Dimmu Borgir () is a Norwegian symphonic black metal band from Jessheim, formed in 1993. The name is derived from Dimmuborgir, a volcanic formation in Iceland, the name of which means "dark cities" or "dark castles/fortresses" in Icelandic, Faroese and Old Norse. The band has been through numerous lineup changes over the years; vocalist Shagrath and rhythm guitarist Silenoz are the only original members who still remain, with lead guitarist Galder being a longstanding member.

History

For All Tid and Stormblåst period 

Dimmu Borgir was founded in 1993 by Silenoz and Tjodalv. Shagrath, Brynjard Tristan, & Stian Aarstad later joined Dimmu Borgir, and then released an EP in 1994 entitled Inn i evighetens mørke ("Into the Darkness of Eternity"). This short EP sold out within weeks, and the band followed up with the 1994 full-length album For All Tid ("For All Time"). This album featured vocal contributions by Vicotnik of Ved Buens Ende and Dødheimsgard and Aldrahn of Dødheimsgard and Zyklon-B. The initial line-up consisted of Shagrath playing drums with Tjodalv on guitar and Silenoz contributing lead vocals. This line-up changed before the release of Stormblåst ("Stormblown") on Cacophonous Records in 1996, an album considered by many to be their finest. It is also the last album which features all lyrics written and sung in Norwegian.

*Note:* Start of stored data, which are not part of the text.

-- ==== Sys2Proof/Syntax.lean ====
section
/-! DEFINITION. The abstract syntax of the 80386: one constructor of `Instr` per row of
spec/opcode_table.json (30_encoding.md R345, R346), with the operands its format string names (R340).
A prefix row is a constructor of its own: prefixes and the instruction they stand before form one list of items
(R305). -/

namespace Sys2Proof

/-- The eight general registers, in encoding order (10_state.md R44). As a word operand each name stands for its
low half. -/
inductive Gpr where
  | eax | ecx | edx | ebx | esp | ebp | esi | edi
  deriving DecidableEq, Repr

/-- The eight byte registers, in encoding order (10_state.md R44). -/
inductive Reg8 where
  | al | cl | dl | bl | ah | ch | dh | bh
  deriving DecidableEq, Repr

/-- The six segment registers, in encoding order (10_state.md R44). -/
inductive Sreg where
  | es | cs | ss | ds | fs | gs
  deriving DecidableEq, Repr

/-- The sixteen conditions of Jcc and SETcc, in encoding order (42_logic_shift_bit.md R523). -/
inductive Cond where
  | o | no | b | ae | e | ne | be | a | s | ns | p | np | l | ge | le | g
  deriving DecidableEq, Repr

/-- The displacement of a 16-bit addressing form (30_encoding.md R323): none, one byte, one word. -/
inductive Disp16 where
  | none
  | d8 (b : Byte)
  | d16 (w : Word)
  deriving DecidableEq, Repr

/-- The displacement of a 32-bit addressing form (30_encoding.md R321): none, one byte, one doubleword. -/
inductive Disp32 where
  | none
  | d8 (b : Byte)
  | d32 (d : Dword)
  deriving DecidableEq, Repr

/-- The base of a 16-bit addressing form, in encoding order of `rm` (30_encoding.md R323). -/
inductive Base16 where
  | bxsi | bxdi | bpsi | bpdi | si | di | bp | bx
  deriving DecidableEq, Repr

/-- A memory operand with 16-bit addressing (30_encoding.md R323). -/
inductive Mem16 where
  /-- `[disp16]`: mod 0, rm 6. -/
  | direct (d : Word)
  /-- A base form with an optional displacement. -/
  | based (b : Base16) (d : Disp16)
  deriving DecidableEq, Repr

/-- A memory operand with 32-bit addressing (30_encoding.md R321, R322). -/
inductive Mem32 where
  /-- `[disp32]`: mod 0, rm 5. -/
  | direct (d : Dword)
  /-- One base register, no SIB byte. -/
  | based (r : Gpr) (d : Disp32)
  /-- A SIB byte with a base register; the index number of ESP means no index. -/
  | sib (ss : BitVec 2) (index base : Gpr) (d : Disp32)
  /-- A SIB byte with `base` 5 and mod 0: a doubleword displacement and no base register. -/
  | sibNoBase (ss : BitVec 2) (index : Gpr) (d : Dword)
  deriving DecidableEq, Repr

/-- A memory operand (30_encoding.md R330), by address size. -/
inductive Mem where
  | m16 (m : Mem16)
  | m32 (m : Mem32)
  deriving DecidableEq, Repr

/-- An `E` operand (30_encoding.md R340): a register of kind `R`, or memory. -/
inductive RM (R : Type) where
  | reg (r : R)
  | mem (m : Mem)
  deriving DecidableEq, Repr
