-- ==== Sys2Proof/Machine/FlagMisc.lean ====
section
/-! DEFINITION. Flag control, HLT, ESC and WAIT (45_flag_misc.md R720 to R753). -/

namespace Sys2Proof.Machine

/-- CPL must not exceed IOPL in protected mode (45_flag_misc.md R725). -/
def needIopl : M Unit := do
  need (← look fun s => !s.pe || decide (s.cpl.toNat ≤ s.iopl.toNat)) raiseGP0

/-- CLI (45_flag_misc.md R725). -/
def cliBody : M Unit := do
  needIopl
  upd (·.putFlag 9 false)

/-- STI; setting IF holds off INTR for one instruction (45_flag_misc.md R726, R731). -/
def stiBody : M Unit := do
  needIopl
  upd fun s => { s.putFlag 9 true with inhibitSTI := !s.if' }

/-- SAHF (45_flag_misc.md R733). -/
def sahfBody : M Unit :=
  upd fun s =>
    let h := s.reg8 .ah
    s.setFlags
      { s.flags with
        sf := h.getLsbD 7, zf := h.getLsbD 6, af := h.getLsbD 4, pf := h.getLsbD 2, cf := h.getLsbD 0 }

/-- PUSHF and PUSHFD: VM and RF are pushed as 0 (45_flag_misc.md R734). -/
def pushfBody : M Unit := do
  push (← look (·.oszBytes)) ((← look (·.eflags)) &&& 0x00FCFFFF)

/-- POPF and POPFD: RF and VM stay (45_flag_misc.md R735). -/
def popfBody : M Unit := do
  let fl ← pop (← look (·.oszBytes)) 32
  upd fun s =>
    { s with
      eflags := writeFlags s.eflags fl false (if s.pe then some s.cpl else none)
      ctx := { s.ctx with keepRF := true } }

/-- The check of a privileged instruction (46_system.md R770, R771). -/
def needPrivilege : M Unit := do
  need (← look fun s => !s.pe || s.cpl == 0) raiseGP0

/-- HLT (45_flag_misc.md R745). -/
def hltBody : M Unit := do
  needPrivilege
  upd fun s => { s with run := .halted }

/-- ESC: exception 7, or, without a coprocessor, nothing; the operand is not accessed (45_flag_misc.md R750, R752). -/
def escBody (_op : BitVec 3) (_e : RM Gpr) : M Unit := do
  need (← look fun s => !s.em && !s.ts) raiseNM
  if Config.coprocessor = .none then pure () else refuse .coprocessor

/-- WAIT (45_flag_misc.md R752, R753). -/
def waitBody : M Unit := do
  need (← look fun s => !(s.mp && s.ts)) raiseNM
  if Config.coprocessor = .none then pure () else refuse .coprocessor

/-! The instructions. -/

/-- CLC, F8 (45_flag_misc.md R720). -/
def execClc (s : State) : Outcome :=
  seqInstr false (upd (·.putFlag 0 false)) s

/-- STC, F9 (45_flag_misc.md R721). -/
def execStc (s : State) : Outcome :=
  seqInstr false (upd (·.putFlag 0 true)) s

/-- CMC, F5 (45_flag_misc.md R722). -/
def execCmc (s : State) : Outcome :=
  seqInstr false (upd fun s => s.putFlag 0 !s.cf) s

/-- CLD, FC (45_flag_misc.md R723). -/
def execCld (s : State) : Outcome :=
  seqInstr false (upd (·.putFlag 10 false)) s

/-- STD, FD (45_flag_misc.md R724). -/
def execStd (s : State) : Outcome :=
  seqInstr false (upd (·.putFlag 10 true)) s

/-- CLI, FA (45_flag_misc.md R725). -/
def execCli (s : State) : Outcome :=
  seqInstr false cliBody s

/-- STI, FB (45_flag_misc.md R726). -/
def execSti (s : State) : Outcome :=
  seqInstr false stiBody s

/-- LAHF, 9F (45_flag_misc.md R732). -/
def execLahf (s : State) : Outcome :=
  seqInstr false (upd fun s => s.setReg8 .ah (s.eflags.setWidth 8)) s

/-- SAHF, 9E (45_flag_misc.md R733). -/
def execSahf (s : State) : Outcome :=
  seqInstr false sahfBody s

/-- PUSHF_PUSHFD, 9C (45_flag_misc.md R734). -/
def execPushf (s : State) : Outcome :=
  seqInstr false pushfBody s

/-- POPF_POPFD, 9D (45_flag_misc.md R735). -/
def execPopf (s : State) : Outcome :=
  seqInstr false popfBody s

/-- NOP, 90 (45_flag_misc.md R740). -/
def execNop (s : State) : Outcome :=
  seqInstr false (pure ()) s

/-- HLT, F4 (45_flag_misc.md R745). -/
def execHlt (s : State) : Outcome :=
  seqInstr false hltBody s

/-- ESC_0 E, D8 (45_flag_misc.md R750). -/
def execEsc0 (op : BitVec 3) (e : RM Gpr) (s : State) : Outcome :=
  seqInstr false (escBody op e) s

/-- ESC_1 E, D9 (45_flag_misc.md R750). -/
def execEsc1 (op : BitVec 3) (e : RM Gpr) (s : State) : Outcome :=
  seqInstr false (escBody op e) s

/-- ESC_2 E, DA (45_flag_misc.md R750). -/
def execEsc2 (op : BitVec 3) (e : RM Gpr) (s : State) : Outcome :=
  seqInstr false (escBody op e) s

/-- ESC_3 E, DB (45_flag_misc.md R750). -/
def execEsc3 (op : BitVec 3) (e : RM Gpr) (s : State) : Outcome :=
  seqInstr false (escBody op e) s

/-- ESC_4 E, DC (45_flag_misc.md R750). -/
def execEsc4 (op : BitVec 3) (e : RM Gpr) (s : State) : Outcome :=
  seqInstr false (escBody op e) s

/-- ESC_5 E, DD (45_flag_misc.md R750). -/
def execEsc5 (op : BitVec 3) (e : RM Gpr) (s : State) : Outcome :=
  seqInstr false (escBody op e) s

/-- ESC_6 E, DE (45_flag_misc.md R750). -/
def execEsc6 (op : BitVec 3) (e : RM Gpr) (s : State) : Outcome :=
  seqInstr false (escBody op e) s

/-- ESC_7 E, DF (45_flag_misc.md R750). -/
def execEsc7 (op : BitVec 3) (e : RM Gpr) (s : State) : Outcome :=
  seqInstr false (escBody op e) s

/-- WAIT, 9B (45_flag_misc.md R753). -/
def execWait (s : State) : Outcome :=
  seqInstr false waitBody s

end Sys2Proof.Machine
end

Enthrone Darkness Triumphant period 
After Stormblåst, keyboardist Stian Aarstad left the band due to his obligation to serve in the Norwegian army, thus being unable to participate in the 1996 recording of Devil's Path. That period was also marked by the departure of bassist Brynjard Tristan and the arrival of Nagash. Stian Aarstad returned for the recording of 1997's Enthrone Darkness Triumphant. He had trouble attending rehearsals and was unable to tour. He was then subsequently dismissed and replaced by Kimberly Goss for their 1997/1998 world tour. Enthrone Darkness Triumphant was a huge success for the band, and was their first release signed to Nuclear Blast, a German record label. The album was recorded in the Abyss Studios, owned by Hypocrisy's frontman Peter Tägtgren. After the release of Enthrone Darkness Triumphant, the band went on tour with In Flames, Dissection and other bands who were prominent in the scene at the time.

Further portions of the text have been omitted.